Stored data entries
● ● ● ●

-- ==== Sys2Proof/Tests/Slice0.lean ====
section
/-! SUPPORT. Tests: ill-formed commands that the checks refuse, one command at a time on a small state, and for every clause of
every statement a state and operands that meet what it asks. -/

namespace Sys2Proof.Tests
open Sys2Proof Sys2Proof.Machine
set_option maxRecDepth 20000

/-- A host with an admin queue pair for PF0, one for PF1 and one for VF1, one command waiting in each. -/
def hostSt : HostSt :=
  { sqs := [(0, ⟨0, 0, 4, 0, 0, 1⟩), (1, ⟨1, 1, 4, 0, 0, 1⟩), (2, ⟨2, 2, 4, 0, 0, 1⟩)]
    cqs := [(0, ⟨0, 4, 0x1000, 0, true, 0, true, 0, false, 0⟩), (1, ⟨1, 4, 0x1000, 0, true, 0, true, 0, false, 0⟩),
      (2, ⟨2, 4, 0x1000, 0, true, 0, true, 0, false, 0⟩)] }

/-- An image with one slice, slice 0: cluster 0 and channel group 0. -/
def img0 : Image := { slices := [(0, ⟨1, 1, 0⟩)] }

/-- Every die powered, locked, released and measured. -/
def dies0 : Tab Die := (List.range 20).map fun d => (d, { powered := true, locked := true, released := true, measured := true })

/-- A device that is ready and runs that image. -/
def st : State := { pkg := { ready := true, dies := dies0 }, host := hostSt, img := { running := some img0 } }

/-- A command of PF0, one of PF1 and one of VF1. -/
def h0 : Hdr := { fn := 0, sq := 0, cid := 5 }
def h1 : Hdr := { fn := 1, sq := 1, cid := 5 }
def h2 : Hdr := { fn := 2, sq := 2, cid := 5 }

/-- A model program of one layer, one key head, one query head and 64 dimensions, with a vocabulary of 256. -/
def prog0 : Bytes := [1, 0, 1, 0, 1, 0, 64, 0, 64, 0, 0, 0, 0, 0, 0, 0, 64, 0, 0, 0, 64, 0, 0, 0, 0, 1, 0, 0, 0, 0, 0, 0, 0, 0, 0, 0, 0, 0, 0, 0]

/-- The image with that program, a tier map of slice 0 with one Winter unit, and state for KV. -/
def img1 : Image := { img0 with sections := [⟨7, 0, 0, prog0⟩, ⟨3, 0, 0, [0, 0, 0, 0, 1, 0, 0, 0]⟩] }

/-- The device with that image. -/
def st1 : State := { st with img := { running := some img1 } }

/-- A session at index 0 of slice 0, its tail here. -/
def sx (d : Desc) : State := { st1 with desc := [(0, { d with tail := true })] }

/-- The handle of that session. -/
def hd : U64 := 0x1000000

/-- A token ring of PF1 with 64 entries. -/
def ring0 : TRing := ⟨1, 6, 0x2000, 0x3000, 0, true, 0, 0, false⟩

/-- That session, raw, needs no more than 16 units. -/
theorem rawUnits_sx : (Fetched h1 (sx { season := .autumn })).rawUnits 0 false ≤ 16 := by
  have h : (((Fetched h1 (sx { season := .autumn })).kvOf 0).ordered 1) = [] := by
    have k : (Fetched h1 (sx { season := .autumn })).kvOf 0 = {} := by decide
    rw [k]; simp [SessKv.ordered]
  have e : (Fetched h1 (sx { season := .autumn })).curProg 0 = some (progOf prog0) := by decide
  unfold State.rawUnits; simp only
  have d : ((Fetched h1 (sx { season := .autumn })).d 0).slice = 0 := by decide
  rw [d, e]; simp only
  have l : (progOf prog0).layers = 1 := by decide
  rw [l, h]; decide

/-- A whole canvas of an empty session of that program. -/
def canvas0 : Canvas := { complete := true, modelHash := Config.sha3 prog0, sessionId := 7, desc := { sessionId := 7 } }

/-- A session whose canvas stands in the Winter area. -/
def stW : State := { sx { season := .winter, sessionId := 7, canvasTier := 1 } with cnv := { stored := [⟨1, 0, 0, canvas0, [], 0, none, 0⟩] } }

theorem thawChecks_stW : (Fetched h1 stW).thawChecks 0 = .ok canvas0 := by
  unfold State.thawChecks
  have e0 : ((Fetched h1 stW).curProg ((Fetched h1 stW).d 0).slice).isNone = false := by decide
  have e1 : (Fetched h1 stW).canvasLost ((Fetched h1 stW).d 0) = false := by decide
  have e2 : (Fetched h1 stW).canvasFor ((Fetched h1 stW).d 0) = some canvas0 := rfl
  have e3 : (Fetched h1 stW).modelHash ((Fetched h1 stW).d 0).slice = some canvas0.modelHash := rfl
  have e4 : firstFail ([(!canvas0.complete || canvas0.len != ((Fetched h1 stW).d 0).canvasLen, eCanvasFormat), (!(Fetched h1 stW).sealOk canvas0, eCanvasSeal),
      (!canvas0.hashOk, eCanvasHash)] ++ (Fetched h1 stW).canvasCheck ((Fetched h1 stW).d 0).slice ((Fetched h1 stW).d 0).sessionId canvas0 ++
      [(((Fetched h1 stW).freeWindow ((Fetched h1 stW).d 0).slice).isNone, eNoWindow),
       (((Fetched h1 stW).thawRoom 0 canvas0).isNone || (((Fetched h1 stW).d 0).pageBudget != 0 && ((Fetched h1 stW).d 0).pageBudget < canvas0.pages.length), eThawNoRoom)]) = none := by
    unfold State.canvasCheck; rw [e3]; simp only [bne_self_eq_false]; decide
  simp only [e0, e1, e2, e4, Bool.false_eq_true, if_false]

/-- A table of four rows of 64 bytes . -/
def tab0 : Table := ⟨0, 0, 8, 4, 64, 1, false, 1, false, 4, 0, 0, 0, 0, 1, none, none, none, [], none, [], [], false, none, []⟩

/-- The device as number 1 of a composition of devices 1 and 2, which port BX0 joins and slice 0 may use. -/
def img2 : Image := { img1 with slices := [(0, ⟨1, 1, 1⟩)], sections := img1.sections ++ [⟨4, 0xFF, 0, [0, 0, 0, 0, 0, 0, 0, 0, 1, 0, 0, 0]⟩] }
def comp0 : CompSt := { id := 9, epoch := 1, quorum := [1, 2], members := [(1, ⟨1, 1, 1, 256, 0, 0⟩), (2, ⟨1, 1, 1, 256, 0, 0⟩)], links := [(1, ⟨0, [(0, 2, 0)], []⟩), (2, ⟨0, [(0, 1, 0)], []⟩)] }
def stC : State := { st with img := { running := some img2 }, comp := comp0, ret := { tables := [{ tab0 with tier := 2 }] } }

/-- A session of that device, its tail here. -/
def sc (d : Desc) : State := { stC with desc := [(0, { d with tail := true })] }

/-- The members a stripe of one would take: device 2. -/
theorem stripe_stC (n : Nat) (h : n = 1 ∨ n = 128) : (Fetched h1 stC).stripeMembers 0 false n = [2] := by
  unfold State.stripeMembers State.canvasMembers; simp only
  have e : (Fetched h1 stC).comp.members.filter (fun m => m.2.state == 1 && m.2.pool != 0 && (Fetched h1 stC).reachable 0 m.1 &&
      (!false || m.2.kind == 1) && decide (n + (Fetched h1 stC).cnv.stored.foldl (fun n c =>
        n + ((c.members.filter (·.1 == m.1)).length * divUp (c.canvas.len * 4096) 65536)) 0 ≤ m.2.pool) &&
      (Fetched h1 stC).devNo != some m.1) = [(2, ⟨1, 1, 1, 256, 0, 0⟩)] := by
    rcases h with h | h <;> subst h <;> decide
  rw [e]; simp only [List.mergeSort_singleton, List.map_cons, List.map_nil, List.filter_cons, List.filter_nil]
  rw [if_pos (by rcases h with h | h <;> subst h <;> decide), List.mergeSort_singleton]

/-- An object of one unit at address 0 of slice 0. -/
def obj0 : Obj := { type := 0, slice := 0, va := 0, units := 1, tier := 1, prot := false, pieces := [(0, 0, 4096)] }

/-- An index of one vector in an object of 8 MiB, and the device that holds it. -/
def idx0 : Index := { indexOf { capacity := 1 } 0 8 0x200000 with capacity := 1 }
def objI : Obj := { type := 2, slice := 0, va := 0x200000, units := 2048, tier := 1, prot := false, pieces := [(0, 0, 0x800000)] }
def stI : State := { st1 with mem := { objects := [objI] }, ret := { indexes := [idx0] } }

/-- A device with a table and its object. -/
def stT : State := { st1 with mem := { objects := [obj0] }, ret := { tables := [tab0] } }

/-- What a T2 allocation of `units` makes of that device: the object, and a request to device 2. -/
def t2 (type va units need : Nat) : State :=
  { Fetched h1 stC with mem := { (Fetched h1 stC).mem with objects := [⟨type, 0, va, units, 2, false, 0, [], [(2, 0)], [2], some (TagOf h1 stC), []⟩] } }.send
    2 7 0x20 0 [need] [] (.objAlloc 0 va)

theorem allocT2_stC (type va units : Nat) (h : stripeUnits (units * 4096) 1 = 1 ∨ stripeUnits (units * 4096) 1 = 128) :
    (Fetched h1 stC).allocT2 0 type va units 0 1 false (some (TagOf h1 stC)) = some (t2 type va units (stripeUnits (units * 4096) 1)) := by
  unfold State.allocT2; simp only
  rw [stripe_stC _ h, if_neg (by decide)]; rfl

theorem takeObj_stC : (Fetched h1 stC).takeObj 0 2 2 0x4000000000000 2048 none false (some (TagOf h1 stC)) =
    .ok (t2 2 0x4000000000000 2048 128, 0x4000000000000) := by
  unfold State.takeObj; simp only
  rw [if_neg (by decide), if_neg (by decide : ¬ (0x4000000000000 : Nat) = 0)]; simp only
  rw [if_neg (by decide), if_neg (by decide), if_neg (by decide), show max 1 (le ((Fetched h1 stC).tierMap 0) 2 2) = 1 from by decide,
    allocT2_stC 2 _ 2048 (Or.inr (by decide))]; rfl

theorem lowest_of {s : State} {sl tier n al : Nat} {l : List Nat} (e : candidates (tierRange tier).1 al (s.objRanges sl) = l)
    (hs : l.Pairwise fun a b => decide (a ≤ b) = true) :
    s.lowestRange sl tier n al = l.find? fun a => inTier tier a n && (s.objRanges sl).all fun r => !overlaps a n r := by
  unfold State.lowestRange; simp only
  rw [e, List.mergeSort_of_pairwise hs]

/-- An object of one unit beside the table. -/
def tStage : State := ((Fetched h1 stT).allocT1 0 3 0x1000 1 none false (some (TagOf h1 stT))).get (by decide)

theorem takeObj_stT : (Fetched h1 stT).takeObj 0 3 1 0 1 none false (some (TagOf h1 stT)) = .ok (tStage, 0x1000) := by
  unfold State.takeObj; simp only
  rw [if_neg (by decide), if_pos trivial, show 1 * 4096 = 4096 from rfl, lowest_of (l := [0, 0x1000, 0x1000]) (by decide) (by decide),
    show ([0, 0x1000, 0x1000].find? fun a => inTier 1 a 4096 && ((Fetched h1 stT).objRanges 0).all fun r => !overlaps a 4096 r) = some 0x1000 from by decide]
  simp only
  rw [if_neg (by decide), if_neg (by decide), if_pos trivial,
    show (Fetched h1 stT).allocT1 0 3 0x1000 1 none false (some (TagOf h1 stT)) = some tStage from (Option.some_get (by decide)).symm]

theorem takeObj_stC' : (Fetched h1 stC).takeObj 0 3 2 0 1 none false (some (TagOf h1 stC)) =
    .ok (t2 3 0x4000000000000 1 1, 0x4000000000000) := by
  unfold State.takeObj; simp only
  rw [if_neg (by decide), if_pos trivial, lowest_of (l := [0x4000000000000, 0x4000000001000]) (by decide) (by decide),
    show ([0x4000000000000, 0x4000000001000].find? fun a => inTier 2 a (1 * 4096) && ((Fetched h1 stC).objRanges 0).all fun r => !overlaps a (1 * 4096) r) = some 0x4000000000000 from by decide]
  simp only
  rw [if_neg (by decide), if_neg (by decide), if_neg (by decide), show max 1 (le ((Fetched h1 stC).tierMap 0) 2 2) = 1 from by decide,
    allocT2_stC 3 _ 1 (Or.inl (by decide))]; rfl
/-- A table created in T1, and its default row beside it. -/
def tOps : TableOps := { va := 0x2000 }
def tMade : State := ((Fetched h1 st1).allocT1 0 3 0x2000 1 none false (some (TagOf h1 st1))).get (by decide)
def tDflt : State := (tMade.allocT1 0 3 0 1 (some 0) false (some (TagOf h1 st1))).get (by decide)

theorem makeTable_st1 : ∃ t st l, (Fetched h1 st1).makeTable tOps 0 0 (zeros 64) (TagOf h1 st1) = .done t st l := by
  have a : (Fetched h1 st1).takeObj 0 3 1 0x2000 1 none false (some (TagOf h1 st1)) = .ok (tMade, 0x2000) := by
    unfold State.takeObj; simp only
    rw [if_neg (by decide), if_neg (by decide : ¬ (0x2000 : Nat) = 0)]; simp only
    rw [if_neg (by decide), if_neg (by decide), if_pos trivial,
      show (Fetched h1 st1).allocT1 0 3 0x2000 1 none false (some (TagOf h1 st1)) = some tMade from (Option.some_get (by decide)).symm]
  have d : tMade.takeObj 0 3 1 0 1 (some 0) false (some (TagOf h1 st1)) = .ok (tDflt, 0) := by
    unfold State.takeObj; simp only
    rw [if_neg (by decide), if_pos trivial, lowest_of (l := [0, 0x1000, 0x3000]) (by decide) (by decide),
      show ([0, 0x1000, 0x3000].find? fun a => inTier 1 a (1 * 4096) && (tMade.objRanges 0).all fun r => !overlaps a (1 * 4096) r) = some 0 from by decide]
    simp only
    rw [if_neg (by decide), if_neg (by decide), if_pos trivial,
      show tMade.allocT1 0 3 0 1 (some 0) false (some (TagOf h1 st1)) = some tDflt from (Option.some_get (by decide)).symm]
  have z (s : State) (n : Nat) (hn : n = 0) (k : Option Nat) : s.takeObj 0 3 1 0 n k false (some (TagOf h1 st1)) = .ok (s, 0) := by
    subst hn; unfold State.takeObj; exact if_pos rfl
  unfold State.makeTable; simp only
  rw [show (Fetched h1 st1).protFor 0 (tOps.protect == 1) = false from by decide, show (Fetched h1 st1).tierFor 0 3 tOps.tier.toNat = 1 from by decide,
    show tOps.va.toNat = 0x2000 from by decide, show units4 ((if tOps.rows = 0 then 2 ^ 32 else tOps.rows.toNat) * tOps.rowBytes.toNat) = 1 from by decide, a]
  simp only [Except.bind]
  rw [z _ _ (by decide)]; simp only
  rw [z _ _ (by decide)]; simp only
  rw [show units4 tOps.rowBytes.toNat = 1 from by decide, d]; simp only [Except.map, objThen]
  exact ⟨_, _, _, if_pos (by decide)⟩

● ● ● ●

Your task:
Search term "tMade": return each line of the data that contains it.

Final answer:
def tMade : State := ((Fetched h1 st1).allocT1 0 3 0x2000 1 none false (some (TagOf h1 st1))).get (by decide)
def tDflt : State := (tMade.allocT1 0 3 0 1 (some 0) false (some (TagOf h1 st1))).get (by decide)
  have a : (Fetched h1 st1).takeObj 0 3 1 0x2000 1 none false (some (TagOf h1 st1)) = .ok (tMade, 0x2000) := by
      show (Fetched h1 st1).allocT1 0 3 0x2000 1 none false (some (TagOf h1 st1)) = some tMade from (Option.some_get (by decide)).symm]
  have d : tMade.takeObj 0 3 1 0 1 (some 0) false (some (TagOf h1 st1)) = .ok (tDflt, 0) := by
      show ([0, 0x1000, 0x3000].find? fun a => inTier 1 a (1 * 4096) && (tMade.objRanges 0).all fun r => !overlaps a (1 * 4096) r) = some 0 from by decide]
      show tMade.allocT1 0 3 0 1 (some 0) false (some (TagOf h1 st1)) = some tDflt from (Option.some_get (by decide)).symm]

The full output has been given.